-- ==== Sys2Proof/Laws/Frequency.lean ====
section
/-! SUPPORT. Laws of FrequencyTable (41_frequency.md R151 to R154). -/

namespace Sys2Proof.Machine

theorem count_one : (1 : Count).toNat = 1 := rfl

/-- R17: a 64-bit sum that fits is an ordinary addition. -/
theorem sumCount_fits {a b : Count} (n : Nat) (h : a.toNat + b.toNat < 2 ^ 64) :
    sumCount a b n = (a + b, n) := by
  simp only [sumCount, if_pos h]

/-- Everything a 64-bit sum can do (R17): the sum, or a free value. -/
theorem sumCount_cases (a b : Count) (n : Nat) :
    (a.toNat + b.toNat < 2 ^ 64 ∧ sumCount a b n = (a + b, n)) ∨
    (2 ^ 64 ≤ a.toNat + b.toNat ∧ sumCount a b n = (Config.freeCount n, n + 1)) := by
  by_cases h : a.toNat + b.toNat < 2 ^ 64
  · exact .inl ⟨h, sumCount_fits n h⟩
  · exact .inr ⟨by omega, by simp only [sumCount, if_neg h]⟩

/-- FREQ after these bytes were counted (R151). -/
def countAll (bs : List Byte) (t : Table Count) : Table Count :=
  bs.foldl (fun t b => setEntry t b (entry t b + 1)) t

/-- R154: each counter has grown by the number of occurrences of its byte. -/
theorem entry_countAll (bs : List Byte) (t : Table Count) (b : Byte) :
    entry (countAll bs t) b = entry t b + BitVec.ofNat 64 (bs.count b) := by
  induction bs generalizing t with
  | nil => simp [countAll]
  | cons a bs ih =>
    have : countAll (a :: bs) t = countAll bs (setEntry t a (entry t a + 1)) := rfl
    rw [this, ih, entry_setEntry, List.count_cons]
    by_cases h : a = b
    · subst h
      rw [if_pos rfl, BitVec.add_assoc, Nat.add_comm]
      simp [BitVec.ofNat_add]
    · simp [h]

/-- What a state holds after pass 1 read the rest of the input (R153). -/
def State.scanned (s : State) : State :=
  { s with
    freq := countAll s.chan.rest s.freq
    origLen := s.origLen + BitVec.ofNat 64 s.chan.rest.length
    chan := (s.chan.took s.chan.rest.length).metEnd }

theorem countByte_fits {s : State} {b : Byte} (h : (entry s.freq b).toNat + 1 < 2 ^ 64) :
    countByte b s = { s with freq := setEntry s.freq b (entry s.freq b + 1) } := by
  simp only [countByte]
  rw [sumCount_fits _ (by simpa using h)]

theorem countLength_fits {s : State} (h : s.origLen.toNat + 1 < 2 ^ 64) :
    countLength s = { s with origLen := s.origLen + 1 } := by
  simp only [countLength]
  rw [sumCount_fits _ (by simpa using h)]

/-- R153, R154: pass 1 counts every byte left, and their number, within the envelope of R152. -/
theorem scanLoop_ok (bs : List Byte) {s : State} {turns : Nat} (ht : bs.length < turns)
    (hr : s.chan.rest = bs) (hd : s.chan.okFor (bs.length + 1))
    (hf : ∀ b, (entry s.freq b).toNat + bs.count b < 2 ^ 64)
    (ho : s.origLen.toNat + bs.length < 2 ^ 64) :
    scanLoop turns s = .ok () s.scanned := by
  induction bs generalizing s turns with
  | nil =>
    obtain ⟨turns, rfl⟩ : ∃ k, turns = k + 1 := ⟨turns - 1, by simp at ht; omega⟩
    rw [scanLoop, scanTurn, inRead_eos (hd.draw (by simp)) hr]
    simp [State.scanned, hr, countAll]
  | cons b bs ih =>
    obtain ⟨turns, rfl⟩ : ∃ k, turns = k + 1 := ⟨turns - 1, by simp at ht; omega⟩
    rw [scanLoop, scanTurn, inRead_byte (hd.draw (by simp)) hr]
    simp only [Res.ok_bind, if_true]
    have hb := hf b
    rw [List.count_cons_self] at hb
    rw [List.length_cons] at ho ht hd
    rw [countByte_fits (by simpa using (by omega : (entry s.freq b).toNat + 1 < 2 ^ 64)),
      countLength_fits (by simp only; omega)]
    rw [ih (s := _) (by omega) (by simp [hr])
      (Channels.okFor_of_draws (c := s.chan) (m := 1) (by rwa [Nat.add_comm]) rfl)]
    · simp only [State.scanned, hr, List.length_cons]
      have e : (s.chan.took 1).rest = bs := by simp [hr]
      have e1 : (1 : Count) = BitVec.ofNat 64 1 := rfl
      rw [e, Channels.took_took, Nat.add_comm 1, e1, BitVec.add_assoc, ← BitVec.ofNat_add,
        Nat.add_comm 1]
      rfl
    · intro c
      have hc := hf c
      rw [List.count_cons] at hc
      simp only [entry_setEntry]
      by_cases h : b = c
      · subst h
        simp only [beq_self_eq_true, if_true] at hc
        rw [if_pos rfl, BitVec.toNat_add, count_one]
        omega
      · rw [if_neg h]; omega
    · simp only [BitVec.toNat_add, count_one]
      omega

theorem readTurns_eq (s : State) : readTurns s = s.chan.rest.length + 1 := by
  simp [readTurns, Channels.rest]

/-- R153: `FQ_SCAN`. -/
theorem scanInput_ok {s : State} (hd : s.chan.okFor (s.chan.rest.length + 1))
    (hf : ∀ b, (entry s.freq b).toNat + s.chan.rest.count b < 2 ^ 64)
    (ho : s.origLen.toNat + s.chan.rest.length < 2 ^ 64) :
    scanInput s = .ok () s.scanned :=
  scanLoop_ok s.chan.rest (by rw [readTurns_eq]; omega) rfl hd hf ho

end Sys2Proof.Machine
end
######
— Work to be completed —
Every line above should be duplicated exactly as it stands.

— Solution —
-- ==== Sys2Proof/Laws/Frequency.lean ====
section
/-! SUPPORT. Laws of FrequencyTable (41_frequency.md R151 to R154). -/

namespace Sys2Proof.Machine

theorem count_one : (1 : Count).toNat = 1 := rfl

/-- R17: a 64-bit sum that fits is an ordinary addition. -/
theorem sumCount_fits {a b : Count} (n : Nat) (h : a.toNat + b.toNat < 2 ^ 64) :
    sumCount a b n = (a + b, n) := by
  simp only [sumCount, if_pos h]

/-- Everything a 64-bit sum can do (R17): the sum, or a free value. -/
theorem sumCount_cases (a b : Count) (n : Nat) :
    (a.toNat + b.toNat < 2 ^ 64 ∧ sumCount a b n = (a + b, n)) ∨
    (2 ^ 64 ≤ a.toNat + b.toNat ∧ sumCount a b n = (Config.freeCount n, n + 1)) := by
  by_cases h : a.toNat + b.toNat < 2 ^ 64
  · exact .inl ⟨h, sumCount_fits n h⟩
  · exact .inr ⟨by omega, by simp only [sumCount, if_neg h]⟩

/-- FREQ after these bytes were counted (R151). -/
def countAll (bs : List Byte) (t : Table Count) : Table Count :=
  bs.foldl (fun t b => setEntry t b (entry t b + 1)) t

/-- R154: each counter has grown by the number of occurrences of its byte. -/
theorem entry_countAll (bs : List Byte) (t : Table Count) (b : Byte) :
    entry (countAll bs t) b = entry t b + BitVec.ofNat 64 (bs.count b) := by
  induction bs generalizing t with
  | nil => simp [countAll]
  | cons a bs ih =>
    have : countAll (a :: bs) t = countAll bs (setEntry t a (entry t a + 1)) := rfl
    rw [this, ih, entry_setEntry, List.count_cons]
    by_cases h : a = b
    · subst h
      rw [if_pos rfl, BitVec.add_assoc, Nat.add_comm]
      simp [BitVec.ofNat_add]
    · simp [h]

/-- What a state holds after pass 1 read the rest of the input (R153). -/
def State.scanned (s : State) : State :=
  { s with
    freq := countAll s.chan.rest s.freq
    origLen := s.origLen + BitVec.ofNat 64 s.chan.rest.length
    chan := (s.chan.took s.chan.rest.length).metEnd }

theorem countByte_fits {s : State} {b : Byte} (h : (entry s.freq b).toNat + 1 < 2 ^ 64) :
    countByte b s = { s with freq := setEntry s.freq b (entry s.freq b + 1) } := by
  simp only [countByte]
  rw [sumCount_fits _ (by simpa using h)]

theorem countLength_fits {s : State} (h : s.origLen.toNat + 1 < 2 ^ 64) :
    countLength s = { s with origLen := s.origLen + 1 } := by
  simp only [countLength]
  rw [sumCount_fits _ (by simpa using h)]

/-- R153, R154: pass 1 counts every byte left, and their number, within the envelope of R152. -/
theorem scanLoop_ok (bs : List Byte) {s : State} {turns : Nat} (ht : bs.length < turns)
    (hr : s.chan.rest = bs) (hd : s.chan.okFor (bs.length + 1))
    (hf : ∀ b, (entry s.freq b).toNat + bs.count b < 2 ^ 64)
    (ho : s.origLen.toNat + bs.length < 2 ^ 64) :
    scanLoop turns s = .ok () s.scanned := by
  induction bs generalizing s turns with
  | nil =>
    obtain ⟨turns, rfl⟩ : ∃ k, turns = k + 1 := ⟨turns - 1, by simp at ht; omega⟩
    rw [scanLoop, scanTurn, inRead_eos (hd.draw (by simp)) hr]
    simp [State.scanned, hr, countAll]
  | cons b bs ih =>
    obtain ⟨turns, rfl⟩ : ∃ k, turns = k + 1 := ⟨turns - 1, by simp at ht; omega⟩
    rw [scanLoop, scanTurn, inRead_byte (hd.draw (by simp)) hr]
    simp only [Res.ok_bind, if_true]
    have hb := hf b
    rw [List.count_cons_self] at hb
    rw [List.length_cons] at ho ht hd
    rw [countByte_fits (by simpa using (by omega : (entry s.freq b).toNat + 1 < 2 ^ 64)),
      countLength_fits (by simp only; omega)]
    rw [ih (s := _) (by omega) (by simp [hr])
      (Channels.okFor_of_draws (c := s.chan) (m := 1) (by rwa [Nat.add_comm]) rfl)]
    · simp only [State.scanned, hr, List.length_cons]
      have e : (s.chan.took 1).rest = bs := by simp [hr]
      have e1 : (1 : Count) = BitVec.ofNat 64 1 := rfl
      rw [e, Channels.took_took, Nat.add_comm 1, e1, BitVec.add_assoc, ← BitVec.ofNat_add,
        Nat.add_comm 1]
      rfl
    · intro c
      have hc := hf c
      rw [List.count_cons] at hc
      simp only [entry_setEntry]
      by_cases h : b = c
      · subst h
        simp only [beq_self_eq_true, if_true] at hc
        rw [if_pos rfl, BitVec.toNat_add, count_one]
        omega
      · rw [if_neg h]; omega
    · simp only [BitVec.toNat_add, count_one]
      omega

theorem readTurns_eq (s : State) : readTurns s = s.chan.rest.length + 1 := by
  simp [readTurns, Channels.rest]

/-- R153: `FQ_SCAN`. -/
theorem scanInput_ok {s : State} (hd : s.chan.okFor (s.chan.rest.length + 1))
    (hf : ∀ b, (entry s.freq b).toNat + s.chan.rest.count b < 2 ^ 64)
    (ho : s.origLen.toNat + s.chan.rest.length < 2 ^ 64) :
    scanInput s = .ok () s.scanned :=
  scanLoop_ok s.chan.rest (by rw [readTurns_eq]; omega) rfl hd hf ho

end Sys2Proof.Machine
end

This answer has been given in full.